Bintang hip metal saat itu adalah Limp Bizkit, bahkan topi bisbol merah dan hitam Fred Durst menjamur di Palembang, baik yang imitasi maupun yang berbandrol di atas seratus ribu. Meski aku suka tapi aku tidak membelinya. Aku bukan tipikal pengikut tren, tapi pembuat tren sendiri. Gayaku tidak mau meniru gaya umum, tapi anehnya tidak mau ditiru oleh orang lain. Obesesiku adalah memiliki penampilan yang hanya aku sendiri yang memilikinya di sekitarku.

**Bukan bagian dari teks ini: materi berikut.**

/-- The checks of Table 9.2 in their order: the error code, or the plan. -/
def Dev.checkSeg (d : Dev) (g e : Nat) : Except Nat PlanSt :=
  let p := d.segment g e
  let mask := d.get (R.GROUP_SYNC_MASK_MASK g)
  if d.segWord g e 12 / 16 % 16 != 0 then .error 1
  else if (List.range 8).any (fun k => p.delta.getD k 0 != 0 && !d.flag (R.GROUP_MEMBER_AXIS_EN g k)) then .error 2
  else if d.limitMissing g p.delta then .error 3
  else
    let q := d.planPath g p
    if 131072 < q.n then .error 4
    else if p.sync && (!tst mask g || (List.range 16).any (fun h => tst mask h && !d.gEnabled h)) then .error 5
    else .ok q

/-- A group enters HALTED. `rest`: the interrupted segment, if any. -/
def Dev.gHalt (g cause : Nat) (rest : Option PlanSt) (d : Dev) : Dev :=
  let d := (d.setGState g 6).put (R.GROUP_STAT_HCAUSE g) cause
  let d := ((d.put (R.GROUP_STAT_WGO g) 0).put (R.GROUP_STAT_WAXIS g) 0).put (R.GROUP_STAT_WSYNC g) 0
  (d.put (R.GROUP_CUR_LEFT g) 0).updGrp g (fun s =>
    { s with rest := rest, targets := (rest.map PlanSt.targets).getD [], plan := none, syncMet := none, a := 0, v := 0
             fin := false })

/-- A plan error (R236). -/
def Dev.planError (g code : Nat) (d : Dev) : Dev :=
  let d := (d.put (R.GROUP_ERR_CODE g) code).put (R.GROUP_ERR_INDEX g) (d.get (R.GROUP_QPTR_RD g))
  ((d.gHalt g 5 none).setF (R.GROUP_STAT_PERR g)).gEv g 106

/-- The plan becomes the group's current segment. -/
def Dev.setPlan (g : Nat) (p : PlanSt) (d : Dev) : Dev :=
  let d := (d.put (R.GROUP_CUR_TAG g) p.tag).put (R.GROUP_CUR_LEFT g) (p.n + p.dwell)
  let d := upTo 8 (fun k d => d.put (R.GROUP_MEMBER_TARGET g k) (p.targets.getD k 0).toNat) d
  (d.updGrp g (fun s =>
    { s with plan := some p, k := 0, a := 0, v := 0, s := 0, dwellLeft := p.dwell, syncMet := none, rest := none, fin := false })).setGState g 1

/-- The current segment completes (R238). -/
def Dev.segDone (g : Nat) (p : PlanSt) (d : Dev) : Dev :=
  let d := (d.incr (R.GROUP_SEG_CNT g)).put (R.GROUP_CUR_LEFT g) 0
  let d := if p.evEnd then d.gEv g 102 else d
  d.updGrp g (fun s => { s with plan := none, dwellLeft := 0, a := 0, v := 0, fin := true })

/-- The head of the queue is taken, when no segment is current and the group is not halted: it is checked and planned,
RD increments, and a WAIT_GO segment consumes a held GO (R232, R237). -/
def Dev.takeSeg (g : Nat) (d : Dev) : Dev :=
  if (d.grp g).plan.isSome || d.gState g == 6 || d.qCount g == 0 then d
  else
    let rd := d.get (R.GROUP_QPTR_RD g)
    match d.checkSeg g rd with
    | .error code => d.planError g code
    | .ok p =>
      let d := d.setQ g (d.get (R.GROUP_QPTR_WR g)) ((rd + 1) % 128)
      let held := d.flag (R.GROUP_STAT_GOHELD g)
      let d := if p.waitGo && held then d.clrF (R.GROUP_STAT_GOHELD g) else d
      d.setPlan g { p with needGo := p.waitGo && !held }

/-! ## Stops (R239 to R242) -/

/-- The limits As and Js of a stop in units of 2^−48, truncated (R240). -/
def Dev.stopLimits (d : Dev) (g : Nat) (p : PlanSt) (quick : Bool) : Int × Int :=
  if quick then
    let qa (k : Nat) : Nat := if d.get (R.GROUP_MEMBER_QAMAX g k) = 0 then d.get (R.GROUP_MEMBER_AMAX g k) else d.get (R.GROUP_MEMBER_QAMAX g k)
    let qj (k : Nat) : Nat := if d.get (R.GROUP_MEMBER_QJMAX g k) = 0 then d.get (R.GROUP_MEMBER_JMAX g k) else d.get (R.GROUP_MEMBER_QJMAX g k)
    let A := (pathLimit p.delta p.dist qa (2 ^ 24)).getD (0, 1)
    let J := (pathLimit p.delta p.dist qj (2 ^ 32)).getD (0, 1)
    (((A.1 * 2 ^ 48 / A.2 : Nat) : Int), ((J.1 * 2 ^ 48 / J.2 : Nat) : Int))
  else (((p.aNum * 2 ^ 48 / p.aDen : Nat) : Int), ((p.jNum * 2 ^ 48 / p.jDen : Nat) : Int))

/-- A group in MOVE or STOP begins a stop profile with the cause it will halt with. -/
def Dev.beginStop (g : Nat) (quick : Bool) (cause : Nat) (d : Dev) : Dev :=
  match (d.grp g).plan with
  | none => d
  | some p =>
    let (as, js) := d.stopLimits g p quick
    (d.updGrp g (fun s => { s with stopA := as, stopJ := js, cause := cause })).setGState g (if quick then 5 else 4)

/-- A stop in WAIT or DWELL: HALTED at once with event 105; a dwell that ends this way completes its segment. -/
def Dev.haltNow (g cause : Nat) (d : Dev) : Dev :=
  match (d.grp g).plan with
  | some p =>
    if d.gState g == 3 then ((d.segDone g p).gHalt g cause none).gEv g 105
    else (d.gHalt g cause (some p)).gEv g 105
  | none => (d.gHalt g cause (d.grp g).rest).gEv g 105

/-- A stop of the given kind, commanded or by a member (R239, R241). -/
def Dev.gStop (g : Nat) (quick : Bool) (cause : Nat) (d : Dev) : Dev :=
  let s := d.gState g
  if s == 2 || (s == 4 && quick) then d.beginStop g quick cause
  else if s == 1 || s == 3 then d.haltNow g cause
  else d

/-- A member leaves ENABLED (R241): cause 3 for a fault, 4 otherwise. -/
def Dev.memberLeft (n cause : Nat) (d : Dev) : Dev :=
  match d.groupOf n with
  | none => d
  | some (g, _) =>
    let s := d.gState g
    if s == 0 then d.haltNow g cause
    else if s == 5 then d.updGrp g (fun q => { q with cause := cause })
    else d.gStop g true cause

/-- The remainder planned from the planned positions as they stand (R242). -/
def Dev.planRest (d : Dev) (g : Nat) (p : PlanSt) (targets : List (BitVec 32)) : PlanSt :=
  d.planPath g { p with
    waitGo := false, needGo := false, sync := false, evStart := false, remain := true
    delta := (List.range 8).map (fun k =>
      if d.flag (R.GROUP_MEMBER_AXIS_EN g k) then
        sx 32 (((targets.getD k 0) - d.rd (R.GROUP_MEMBER_PLAN g k).addr).toNat)
      else 0) }

/-- RESUME (R239, R242). -/
def Dev.gResume (g : Nat) (d : Dev) : Dev :=
  let h := d.get (R.GROUP_STAT_HCAUSE g)
  if d.gState g == 6 && 1 ≤ h && h ≤ 4 then
    match (d.grp g).rest with
    | none => d.setGState g 0
    | some p =>
      let q := d.planRest g p (d.grp g).targets
      if d.limitMissing g q.delta then d.planError g 3
      else if 131072 < q.n then d.planError g 4
      else d.setPlan g q
  else d

/-- FLUSH (R239). -/
def Dev.gFlush (g : Nat) (d : Dev) : Dev :=
  let rd := d.get (R.GROUP_QPTR_RD g)
  let d := ((d.setQ g rd rd).clrF (R.GROUP_STAT_GOHELD g)).put (R.GROUP_ERR g) 0
  if d.gState g == 6 then (d.updGrp g (fun s => { s with rest := none, targets := [] })).setGState g 0 else d

/-- GO (R239). -/
def Dev.gGo (g : Nat) (d : Dev) : Dev :=
  match (d.grp g).plan with
  | some p =>
    if d.gState g == 1 && p.needGo then d.updGrp g (fun s => { s with plan := some { p with needGo := false } })
    else d.setF (R.GROUP_STAT_GOHELD g)
  | none => d.setF (R.GROUP_STAT_GOHELD g)

/-- The CMD bits taken at t_n, in the order QSTOP, STOP, FLUSH, RESUME, GO (R239). -/
def Dev.gCommands (g : Nat) (d : Dev) : Dev :=
  let c := (d.grp g).cmd
  let d := d.updGrp g (fun s => { s with cmd := 0 })
  let d := if tst c 2 then d.gStop g true 2 else d
  let d := if tst c 1 then d.gStop g false 1 else d
  let d := if tst c 4 then d.gFlush g else d
  let d := if tst c 3 && !tst c 2 && !tst c 1 then d.gResume g else d
  if tst c 0 then d.gGo g else d

/-! ## Samples -/

/-- A motion sample is in place: LEFT counts the samples after it; behind the last one the dwell begins (R238). -/
def Dev.gReach (g : Nat) (d : Dev) : Dev :=
  match (d.grp g).plan with
  | none => d
  | some p =>
    if d.gState g != 2 then d
    else
      let d := d.put (R.GROUP_CUR_LEFT g) (p.n - (d.grp g).k + p.dwell)
      if p.n ≤ (d.grp g).k && p.dwell != 0 then
        (d.updGrp g (fun s => { s with dwellLeft := p.dwell + 1 })).setGState g 3
      else d

/-- What ends at t_n: a motion without dwell whose last sample is in place, or a dwell, which counts down (R238). -/
def Dev.gEnd (g : Nat) (d : Dev) : Dev :=
  match (d.grp g).plan with
  | none => d
  | some p =>
    if d.gState g == 2 && p.n ≤ (d.grp g).k then d.segDone g p
    else if d.gState g == 3 then
      let left := (d.grp g).dwellLeft - 1
      let d := (d.updGrp g (fun s => { s with dwellLeft := left })).put (R.GROUP_CUR_LEFT g) left
      if left = 0 then d.segDone g p else d
    else d

/-- The reasons for which a taken segment waits, apart from the sync condition (R237). -/
def Dev.gWaits (d : Dev) (g : Nat) (p : PlanSt) : Bool × Bool :=
  (p.needGo, (d.members g).any (fun m => d.get (R.AXIS_STAT_STATE m.2) != 2))

/-- A group waits in WAIT with a SYNC segment and for nothing else. -/
def Dev.gSyncReady (d : Dev) (g : Nat) : Bool :=
  match (d.grp g).plan with
  | some p => d.gState g == 1 && p.sync && d.gWaits g p == (false, false)
  | none => false

/-- A waiting segment that waits for nothing starts: its motion, or its dwell when it has no motion. -/
def Dev.gStart (t : Nat) (g : Nat) (d : Dev) : Dev :=
  match (d.grp g).plan with
  | none => d
  | some p =>
    if d.gState g == 1 then
      let (go, ax) := d.gWaits g p
      let sync := p.sync && (match (d.grp g).syncMet with
        | some m => decide (t + d.gPeriod g < m.toNat)
        | none => true)
      let d := ((d.put (R.GROUP_STAT_WGO g) (b2n go)).put (R.GROUP_STAT_WAXIS g) (b2n ax)).put (R.GROUP_STAT_WSYNC g) (b2n sync)
      if go || ax || sync then d
      else
        let p := { p with start := d.planned g }
        let d := upTo 8 (fun k d => d.put (R.GROUP_MEMBER_TARGET g k) (p.targets.getD k 0).toNat) d
        let d := d.updGrp g (fun s => { s with plan := some p, syncMet := none })
        if p.n = 0 then if p.dwell = 0 then d.segDone g p else d.setGState g 3
        else (if p.evStart then d.gEv g 101 else d).setGState g 2
    else d

/-- A setpoint limited to s32 (R238). -/
def Dev.spLim (g : Nat) (x : Int) (d : Dev) : Int × Dev :=
  let (v, f) := lim32 x
  (v, if f then (d.setF (R.GROUP_STAT_SATF g)).gEv g 109 else d)

/-- The setpoints of every member from the path state; `last`: the final sample. -/
def Dev.gSetpoints (g : Nat) (p : PlanSt) (last : Bool) (d : Dev) : Dev :=
  let s := d.grp g
  (d.members g).foldl (fun d (m : Nat × Nat) =>
    let rho := p.rho.getD m.1 0
    let pos := if last then p.targets.getD m.1 0
      else BitVec.ofNat 32 (toU 32 (((p.start.getD m.1 0).toNat : Int) + rndDiv (rho * s.s) (2 ^ 78)))
    let (vel, d) := d.spLim g (rndDiv (rho * s.v) (2 ^ 62))
    let (acc, d) := d.spLim g (rndDiv (rho * s.a) (2 ^ 54))
    let d := d.put (R.GROUP_MEMBER_PLAN g m.1) pos.toNat
    d.updAxis m.2 (fun a =>
      { a with nextPos := pos, nextVel := BitVec.ofNat 32 (toU 32 vel), nextAcc := BitVec.ofNat 32 (toU 32 acc) })) d

/-- The setpoints of a group at rest: the planned positions. -/
def Dev.gHold (g : Nat) (d : Dev) : Dev :=
  (d.members g).foldl (fun d (m : Nat × Nat) =>
    let pos := d.rd (R.GROUP_MEMBER_PLAN g m.1).addr
    d.updAxis m.2 (fun a => { a with nextPos := pos, nextVel := 0, nextAcc := 0 })) d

Limp Bizkit seolah menjadi raja musik rock dunia. Seniornya, KoRn, yang vokalisnya [Jonathan Davis] selalu tampil berkostum adat Skotlandia—memakai kilt, rok merah bermotif kotak-kotak besar seukuran lutut, kaos kaki putih selutut juga, dan sekali-kali meniupkan bagpipes khas alat musik bangsa Braveheart itu, Skotlandia—dan jadi band rock termahal di dunia pun tergeser popularitasnya.